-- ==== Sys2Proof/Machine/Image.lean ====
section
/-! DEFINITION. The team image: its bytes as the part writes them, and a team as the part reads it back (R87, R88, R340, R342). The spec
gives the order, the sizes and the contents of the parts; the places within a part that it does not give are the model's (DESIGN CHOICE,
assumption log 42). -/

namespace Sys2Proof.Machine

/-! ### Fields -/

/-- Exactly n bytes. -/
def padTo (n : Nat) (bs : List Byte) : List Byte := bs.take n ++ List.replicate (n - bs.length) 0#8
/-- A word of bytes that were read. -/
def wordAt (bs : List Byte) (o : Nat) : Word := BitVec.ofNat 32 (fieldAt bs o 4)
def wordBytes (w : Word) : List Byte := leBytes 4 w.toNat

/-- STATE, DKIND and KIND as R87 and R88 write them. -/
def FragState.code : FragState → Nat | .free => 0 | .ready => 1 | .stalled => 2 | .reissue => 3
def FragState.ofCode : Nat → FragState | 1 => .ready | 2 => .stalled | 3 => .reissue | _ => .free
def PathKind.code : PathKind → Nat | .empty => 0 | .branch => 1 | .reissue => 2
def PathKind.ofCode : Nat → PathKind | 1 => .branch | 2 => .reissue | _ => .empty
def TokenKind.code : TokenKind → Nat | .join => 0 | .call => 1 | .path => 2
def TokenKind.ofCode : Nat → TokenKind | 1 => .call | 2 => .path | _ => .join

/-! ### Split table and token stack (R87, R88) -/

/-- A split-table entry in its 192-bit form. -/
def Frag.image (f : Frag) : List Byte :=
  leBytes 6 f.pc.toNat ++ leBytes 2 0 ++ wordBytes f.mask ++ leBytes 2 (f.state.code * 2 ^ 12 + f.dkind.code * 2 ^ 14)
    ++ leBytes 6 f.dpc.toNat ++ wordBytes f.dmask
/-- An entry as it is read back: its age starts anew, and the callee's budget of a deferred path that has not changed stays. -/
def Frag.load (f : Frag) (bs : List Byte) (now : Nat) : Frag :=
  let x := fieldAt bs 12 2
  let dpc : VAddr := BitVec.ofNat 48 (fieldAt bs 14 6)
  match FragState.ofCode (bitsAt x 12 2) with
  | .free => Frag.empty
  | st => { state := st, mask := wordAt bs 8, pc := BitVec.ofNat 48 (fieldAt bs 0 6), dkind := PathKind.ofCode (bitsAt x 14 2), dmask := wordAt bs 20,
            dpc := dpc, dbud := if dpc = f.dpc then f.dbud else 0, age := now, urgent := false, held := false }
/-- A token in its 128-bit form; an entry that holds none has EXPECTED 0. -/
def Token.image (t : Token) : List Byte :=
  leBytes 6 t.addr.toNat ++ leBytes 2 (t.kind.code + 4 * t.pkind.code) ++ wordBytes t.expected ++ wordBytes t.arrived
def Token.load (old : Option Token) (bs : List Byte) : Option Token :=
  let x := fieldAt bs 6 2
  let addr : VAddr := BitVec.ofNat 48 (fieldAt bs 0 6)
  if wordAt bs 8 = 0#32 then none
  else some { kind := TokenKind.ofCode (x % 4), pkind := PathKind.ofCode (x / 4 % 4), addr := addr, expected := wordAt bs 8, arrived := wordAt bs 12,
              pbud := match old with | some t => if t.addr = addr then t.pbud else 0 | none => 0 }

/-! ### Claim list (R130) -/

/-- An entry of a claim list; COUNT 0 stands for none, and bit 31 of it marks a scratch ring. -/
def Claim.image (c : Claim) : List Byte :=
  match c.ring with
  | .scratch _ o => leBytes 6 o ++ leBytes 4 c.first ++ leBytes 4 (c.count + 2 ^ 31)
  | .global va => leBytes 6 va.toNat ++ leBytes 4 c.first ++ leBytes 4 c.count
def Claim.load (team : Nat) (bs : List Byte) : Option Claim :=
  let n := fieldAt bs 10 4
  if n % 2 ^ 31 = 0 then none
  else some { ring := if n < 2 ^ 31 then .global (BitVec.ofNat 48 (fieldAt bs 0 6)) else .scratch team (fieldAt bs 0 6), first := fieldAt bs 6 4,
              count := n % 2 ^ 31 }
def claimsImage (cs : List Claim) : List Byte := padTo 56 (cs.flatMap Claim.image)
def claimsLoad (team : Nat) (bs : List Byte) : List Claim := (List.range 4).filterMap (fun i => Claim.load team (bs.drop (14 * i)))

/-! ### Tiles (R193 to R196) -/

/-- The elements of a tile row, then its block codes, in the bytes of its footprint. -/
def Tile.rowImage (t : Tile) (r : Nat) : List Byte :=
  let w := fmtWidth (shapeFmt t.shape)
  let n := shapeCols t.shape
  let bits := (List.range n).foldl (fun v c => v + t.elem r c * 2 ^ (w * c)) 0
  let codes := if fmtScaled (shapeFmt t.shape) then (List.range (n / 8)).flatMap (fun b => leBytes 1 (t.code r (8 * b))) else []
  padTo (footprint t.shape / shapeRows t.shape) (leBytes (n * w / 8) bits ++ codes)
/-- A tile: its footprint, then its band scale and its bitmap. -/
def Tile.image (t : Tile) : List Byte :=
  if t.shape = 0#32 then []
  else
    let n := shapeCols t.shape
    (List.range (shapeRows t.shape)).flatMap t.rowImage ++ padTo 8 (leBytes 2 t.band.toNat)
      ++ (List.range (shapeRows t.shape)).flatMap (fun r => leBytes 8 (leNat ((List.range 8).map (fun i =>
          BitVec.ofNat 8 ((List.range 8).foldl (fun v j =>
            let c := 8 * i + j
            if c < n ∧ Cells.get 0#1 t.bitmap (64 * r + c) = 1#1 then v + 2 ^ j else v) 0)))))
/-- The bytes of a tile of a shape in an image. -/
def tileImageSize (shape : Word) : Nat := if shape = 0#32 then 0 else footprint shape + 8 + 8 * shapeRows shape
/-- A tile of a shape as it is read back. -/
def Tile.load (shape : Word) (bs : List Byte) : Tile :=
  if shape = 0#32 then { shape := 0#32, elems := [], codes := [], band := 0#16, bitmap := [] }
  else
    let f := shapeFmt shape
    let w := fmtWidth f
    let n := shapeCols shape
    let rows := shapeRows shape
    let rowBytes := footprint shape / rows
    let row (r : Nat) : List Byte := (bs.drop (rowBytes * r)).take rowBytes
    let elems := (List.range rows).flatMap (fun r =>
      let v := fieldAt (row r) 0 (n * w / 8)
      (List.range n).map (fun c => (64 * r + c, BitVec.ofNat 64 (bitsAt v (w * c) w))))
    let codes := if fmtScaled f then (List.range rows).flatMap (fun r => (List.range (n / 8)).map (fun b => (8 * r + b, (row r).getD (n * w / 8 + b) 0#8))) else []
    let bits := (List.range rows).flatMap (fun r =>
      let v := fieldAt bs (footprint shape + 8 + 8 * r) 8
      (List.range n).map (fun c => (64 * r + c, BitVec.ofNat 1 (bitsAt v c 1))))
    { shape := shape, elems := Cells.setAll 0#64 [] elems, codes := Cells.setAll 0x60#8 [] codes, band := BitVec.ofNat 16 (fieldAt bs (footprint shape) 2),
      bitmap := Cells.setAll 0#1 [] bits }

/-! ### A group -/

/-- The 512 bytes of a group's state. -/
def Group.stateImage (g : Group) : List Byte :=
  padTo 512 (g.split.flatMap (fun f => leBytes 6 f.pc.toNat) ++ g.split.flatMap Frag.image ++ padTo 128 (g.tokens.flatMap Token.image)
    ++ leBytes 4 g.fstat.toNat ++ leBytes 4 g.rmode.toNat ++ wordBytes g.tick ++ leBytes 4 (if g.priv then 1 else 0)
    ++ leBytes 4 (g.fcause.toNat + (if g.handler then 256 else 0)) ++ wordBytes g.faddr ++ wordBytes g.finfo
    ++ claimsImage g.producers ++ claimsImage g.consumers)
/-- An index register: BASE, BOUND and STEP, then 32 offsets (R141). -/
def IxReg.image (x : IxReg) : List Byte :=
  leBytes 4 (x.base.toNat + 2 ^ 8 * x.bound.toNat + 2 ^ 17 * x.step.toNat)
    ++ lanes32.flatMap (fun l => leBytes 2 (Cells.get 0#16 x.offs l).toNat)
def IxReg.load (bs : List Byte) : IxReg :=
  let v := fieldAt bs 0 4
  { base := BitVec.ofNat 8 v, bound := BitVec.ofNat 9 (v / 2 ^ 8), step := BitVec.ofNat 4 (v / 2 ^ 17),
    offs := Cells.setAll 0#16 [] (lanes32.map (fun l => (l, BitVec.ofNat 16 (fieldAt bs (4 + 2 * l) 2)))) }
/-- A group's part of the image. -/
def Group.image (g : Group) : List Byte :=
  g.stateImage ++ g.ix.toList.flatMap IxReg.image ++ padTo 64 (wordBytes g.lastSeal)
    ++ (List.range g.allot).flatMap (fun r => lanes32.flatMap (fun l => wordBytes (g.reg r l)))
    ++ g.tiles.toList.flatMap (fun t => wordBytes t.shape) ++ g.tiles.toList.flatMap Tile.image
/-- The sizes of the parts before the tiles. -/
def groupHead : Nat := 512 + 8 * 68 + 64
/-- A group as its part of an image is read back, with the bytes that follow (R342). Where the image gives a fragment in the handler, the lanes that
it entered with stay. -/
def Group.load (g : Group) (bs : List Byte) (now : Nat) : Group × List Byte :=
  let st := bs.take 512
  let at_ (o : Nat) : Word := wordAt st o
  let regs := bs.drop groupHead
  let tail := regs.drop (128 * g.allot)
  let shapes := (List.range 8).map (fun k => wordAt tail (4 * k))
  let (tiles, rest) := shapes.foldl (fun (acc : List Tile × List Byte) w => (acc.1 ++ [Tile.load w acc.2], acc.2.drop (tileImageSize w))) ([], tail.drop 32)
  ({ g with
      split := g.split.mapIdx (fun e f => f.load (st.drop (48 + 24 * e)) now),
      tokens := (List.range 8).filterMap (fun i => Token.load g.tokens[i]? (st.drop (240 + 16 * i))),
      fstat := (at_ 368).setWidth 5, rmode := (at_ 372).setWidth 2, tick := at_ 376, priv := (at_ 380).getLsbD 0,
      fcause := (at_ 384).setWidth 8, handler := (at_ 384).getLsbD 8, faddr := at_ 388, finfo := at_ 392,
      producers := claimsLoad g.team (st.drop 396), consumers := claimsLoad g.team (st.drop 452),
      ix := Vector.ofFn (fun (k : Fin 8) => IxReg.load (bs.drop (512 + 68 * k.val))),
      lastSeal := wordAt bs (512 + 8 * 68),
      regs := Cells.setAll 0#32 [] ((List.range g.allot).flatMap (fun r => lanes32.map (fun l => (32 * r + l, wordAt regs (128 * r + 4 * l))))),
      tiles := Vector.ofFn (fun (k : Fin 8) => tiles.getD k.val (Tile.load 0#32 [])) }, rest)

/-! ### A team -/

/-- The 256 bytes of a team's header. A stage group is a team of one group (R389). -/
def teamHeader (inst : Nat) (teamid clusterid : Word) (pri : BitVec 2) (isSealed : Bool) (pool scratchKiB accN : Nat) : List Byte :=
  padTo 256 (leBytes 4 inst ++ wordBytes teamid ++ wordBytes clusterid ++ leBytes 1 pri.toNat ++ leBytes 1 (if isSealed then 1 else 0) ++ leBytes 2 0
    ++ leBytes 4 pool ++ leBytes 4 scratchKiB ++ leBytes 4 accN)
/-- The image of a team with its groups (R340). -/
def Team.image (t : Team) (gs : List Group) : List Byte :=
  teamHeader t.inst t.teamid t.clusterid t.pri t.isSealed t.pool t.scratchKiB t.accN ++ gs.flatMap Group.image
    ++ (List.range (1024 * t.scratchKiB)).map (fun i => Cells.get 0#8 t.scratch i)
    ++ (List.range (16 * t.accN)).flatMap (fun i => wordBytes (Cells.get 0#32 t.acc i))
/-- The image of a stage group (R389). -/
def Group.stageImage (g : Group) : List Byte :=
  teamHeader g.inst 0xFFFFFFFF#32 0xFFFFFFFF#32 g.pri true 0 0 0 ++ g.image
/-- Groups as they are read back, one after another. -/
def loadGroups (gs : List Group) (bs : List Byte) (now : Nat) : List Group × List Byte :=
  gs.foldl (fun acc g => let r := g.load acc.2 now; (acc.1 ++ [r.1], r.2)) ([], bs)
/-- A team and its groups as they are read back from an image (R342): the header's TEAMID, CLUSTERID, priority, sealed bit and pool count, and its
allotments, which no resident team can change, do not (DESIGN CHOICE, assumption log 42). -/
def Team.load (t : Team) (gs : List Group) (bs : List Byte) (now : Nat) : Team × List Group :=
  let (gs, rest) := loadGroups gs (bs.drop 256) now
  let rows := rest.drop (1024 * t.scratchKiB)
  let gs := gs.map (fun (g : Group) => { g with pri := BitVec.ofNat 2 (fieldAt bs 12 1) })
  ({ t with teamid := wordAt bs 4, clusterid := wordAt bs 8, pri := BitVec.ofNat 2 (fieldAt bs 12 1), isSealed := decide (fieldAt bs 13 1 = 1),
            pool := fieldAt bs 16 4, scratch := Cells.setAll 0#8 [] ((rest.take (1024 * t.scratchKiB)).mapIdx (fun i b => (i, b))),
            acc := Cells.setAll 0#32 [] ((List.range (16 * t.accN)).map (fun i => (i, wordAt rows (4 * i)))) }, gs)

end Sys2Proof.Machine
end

• **Exercise aim**: Set down exactly the lines that begin the records and continue through the line bearing "R342). The spec"; include both ends.

• **Reply to the task**:
-- ==== Sys2Proof/Machine/Image.lean ====
section
/-! DEFINITION. The team image: its bytes as the part writes them, and a team as the part reads it back (R87, R88, R340, R342). The spec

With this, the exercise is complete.